This error occurs because the VSS service was in a bad state. Azure Backup extensions interact with VSS service to take snapshots of the disks. To resolve this issue, follow these steps:
Restart VSS (Volume Shadow Copy) service.
- Navigate to Services.msc and restart 'Volume Shadow Copy service'.
- Run the following commands from an elevated command prompt:
net stop VSS
net start VSS
If the issue still persists, restart the VM at the scheduled downtime.
UserErrorSkuNotAvailable - VM creation failed as VM size selected is not available
Error code: UserErrorSkuNotAvailable Error message: VM creation failed as VM size selected is not available.
This error occurs because the VM size selected during the restore operation is an unsupported size.
UserErrorMarketPlaceVMNotSupported - VM creation failed due to Market Place purchase request being not present
Error code: UserErrorMarketPlaceVMNotSupported Error message: VM creation failed due to Market Place purchase request being not present.
Azure Backup supports backup and restore of VMs which are available in Azure Marketplace. This error occurs when you are trying to restore a VM (with a specific Plan/Publisher setting) which is no longer available in Azure Marketplace, Learn more here.
- To resolve this issue, use the restore disks option during the restore operation and then use PowerShell or Azure CLI cmdlets to create the VM with the latest marketplace information corresponding to the VM.
- If the publisher does not have any Marketplace information, you can use the data disks to retrieve your data and you can attach them to an existing VM.
ExtensionConfigParsingFailure - Failure in parsing the config for the backup extension
Error code: ExtensionConfigParsingFailure
Error message: Failure in parsing the config for the backup extension.
This error happens because of changed permissions on the MachineKeys directory: %systemdrive%\programdata\microsoft\crypto\rsa\machinekeys.
Run the following command and verify that permissions on the MachineKeys directory are default ones:
Default permissions are as follows:
- Everyone: (R,W)
- BUILTIN\Administrators: (F)
If you see permissions in the MachineKeys directory that are different than the defaults, follow these steps to correct permissions, delete the certificate, and trigger the backup:
Fix permissions on the MachineKeys directory. By using Explorer security properties and advanced security settings in the directory, reset permissions back to the default values.
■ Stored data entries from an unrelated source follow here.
/-- A normal engine's answer, case by case along the tests of the command's rule. -/
theorem exec_normal (hi : i ≠ .sreset) (hf : s.flt = false) : exec i s = normalAnswer s i := by
  have normal := unlessFaulted_normal hf
  cases i with
  | sreset => exact absurd rfl hi
  | rd sel8 =>
    simp only [exec, execRd, presentIllegal, hf, normal, normalAnswer, faultCause, effect]
    cases s.selected sel8 <;> rfl
  | setblen | bwr | brd | kdf | sbinit | crypt =>
    refine (normal _).trans ?_
    simp only [normalAnswer, faultCause, stops, decide_eq_true_eq, Bool.false_eq_true, if_false]
    split_ifs <;> rfl
  | _ => exact normal _

theorem exec_faulted (hi : i ≠ .sreset) (hf : s.flt = true) : exec i s = .next (faultedEffect s i) := by
  cases i with
  | sreset => exact absurd rfl hi
  | rd sel8 =>
    simp only [exec, execRd, presentIllegal, unlessFaulted_faulted hf, hf, faultedEffect]
    cases s.selected sel8 <;> rfl
  | _ => exact unlessFaulted_faulted hf _

/-- The four ways a command answers a next state, each with what decides that it is that one. -/
inductive Answers (i : Instr) (s : State) : State → Prop where
  /-- SRESET resets in both states (R101). -/
  | reset (hi : i = .sreset) : Answers i s s.hardwareReset
  /-- The faulted engine hears at most RD (R206). -/
  | faulted (hi : i ≠ .sreset) (hf : s.flt = true) : Answers i s (faultedEffect s i)
  /-- The normal engine takes a fault (R204). -/
  | faults (hi : i ≠ .sreset) (hf : s.flt = false) {c : Cause} (hc : faultCause s i = some c) :
      Answers i s (s.recordFault c (encode i))
  /-- The normal engine has the effect and counts it (R23). -/
  | completes (hi : i ≠ .sreset) (hf : s.flt = false) (hc : faultCause s i = none) (hs : stops s i = false) :
      Answers i s (effect s i).countCommand

theorem exec_of_completes (hi : i ≠ .sreset) (hf : s.flt = false) (hc : faultCause s i = none)
    (hs : stops s i = false) : exec i s = .next (effect s i).countCommand := by
  rw [exec_normal hi hf, normalAnswer, hc]
  simp only [hs]
  rfl

theorem exec_next_iff : exec i s = .next t ↔ Answers i s t := by
  constructor
  · intro h
    by_cases hi : i = .sreset
    · subst hi
      obtain rfl := execSreset_next.mp h
      exact .reset rfl
    cases hf : s.flt with
    | true =>
      rw [exec_faulted hi hf, next_eq_next] at h
      exact h ▸ .faulted hi hf
    | false =>
      rw [exec_normal hi hf, normalAnswer] at h
      cases hc : faultCause s i with
      | some c =>
        rw [hc] at h
        obtain rfl := raiseFault_next.mp h
        exact .faults hi hf hc
      | none =>
        cases hs : stops s i with
        | true => simp [hc, hs] at h
        | false =>
          simp only [hc, hs] at h
          obtain rfl := complete_next.mp h
          exact .completes hi hf hc hs
  · rintro (rfl | ⟨hi, hf⟩ | ⟨hi, hf, hc⟩ | ⟨hi, hf, hc, hs⟩)
    · rfl
    · exact exec_faulted hi hf
    · rw [exec_normal hi hf, normalAnswer, hc]
      rfl
    · exact exec_of_completes hi hf hc hs

/-! ### What a command leaves unchanged (10_state.md R20) -/

/-- A command outside a list of writers that holds SRESET keeps what its counted effect, RD's load and a fault's record
keep. -/
theorem exec_keeps {α : Type} {f : State → α} {writers : List Op} (h : exec i s = .next t) (hi : i.op ∉ writers)
    (heffect : f (effect s i).countCommand = f s) (hreset : .sreset ∈ writers := by decide)
    (hread : ∀ sel8 v, i = .rd sel8 → f (s.setDout v) = f s := by intros; rfl)
    (hfault : ∀ c w, f (s.recordFault c w) = f s := by intros; rfl) : f t = f s := by
  cases exec_next_iff.mp h with
  | reset hr => exact absurd (hr ▸ hreset) hi
  | faulted =>
    cases i with
    | rd sel8 => exact hread sel8 _ rfl
    | _ => rfl
  | faults => exact hfault _ _
  | completes => exact heffect

theorem exec_keeps_arg (h : exec i s = .next t) (hi : i.op ∉ [.arglo, .arghi, .bwr, .brd, .zero, .sreset]) :
    t.arg = s.arg := by
  refine exec_keeps h hi ?_
  cases i with
  | arglo | arghi | bwr | brd | zero | sreset => simp [Instr.op] at hi
  | _ => rfl

theorem exec_keeps_dout (h : exec i s = .next t) (hi : i.op ∉ [.rd, .brd, .zero, .sreset]) : t.dout = s.dout := by
  refine exec_keeps h hi ?_ (hread := fun sel8 _ hrd => absurd (hrd ▸ List.mem_cons_self) hi)
  cases i with
  | rd | brd | zero | sreset => simp [Instr.op] at hi
  | _ => rfl

theorem exec_keeps_h (h : exec i s = .next t) (hi : i.op ∉ [.hinit, .hbyte, .zero, .sreset]) : t.h = s.h := by
  refine exec_keeps h hi ?_
  cases i with
  | hinit | hbyte | zero | sreset => simp [Instr.op] at hi
  | _ => rfl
Remove all user objects except the defaults from the directory and make sure the Everyone permission has special access as follows:
- List folder/read data
- Read attributes
- Read extended attributes
- Create files/write data
- Create folders/append data
- Write attributes
- Write extended attributes
- Read permissions
Delete all certificates where Issued To is the classic deployment model or Windows Azure CRP Certificate Generator:
- Open certificates on a local computer console.
- Under Personal > Certificates, delete all certificates where Issued To is the classic deployment model or Windows Azure CRP Certificate Generator.
Trigger a VM backup job.
ExtensionStuckInDeletionState - Extension state is not supportive to backup operation
Error code: ExtensionStuckInDeletionState
Error message: Extension state is not supportive to backup operation
The Backup operation failed due to inconsistent state of Backup Extension. To resolve this issue, follow these steps:
- Ensure Guest Agent is installed and responsive
- From the Azure portal, go to Virtual Machine > All Settings > Extensions
- Select the backup extension VmSnapshot or VmSnapshotLinux and select Uninstall.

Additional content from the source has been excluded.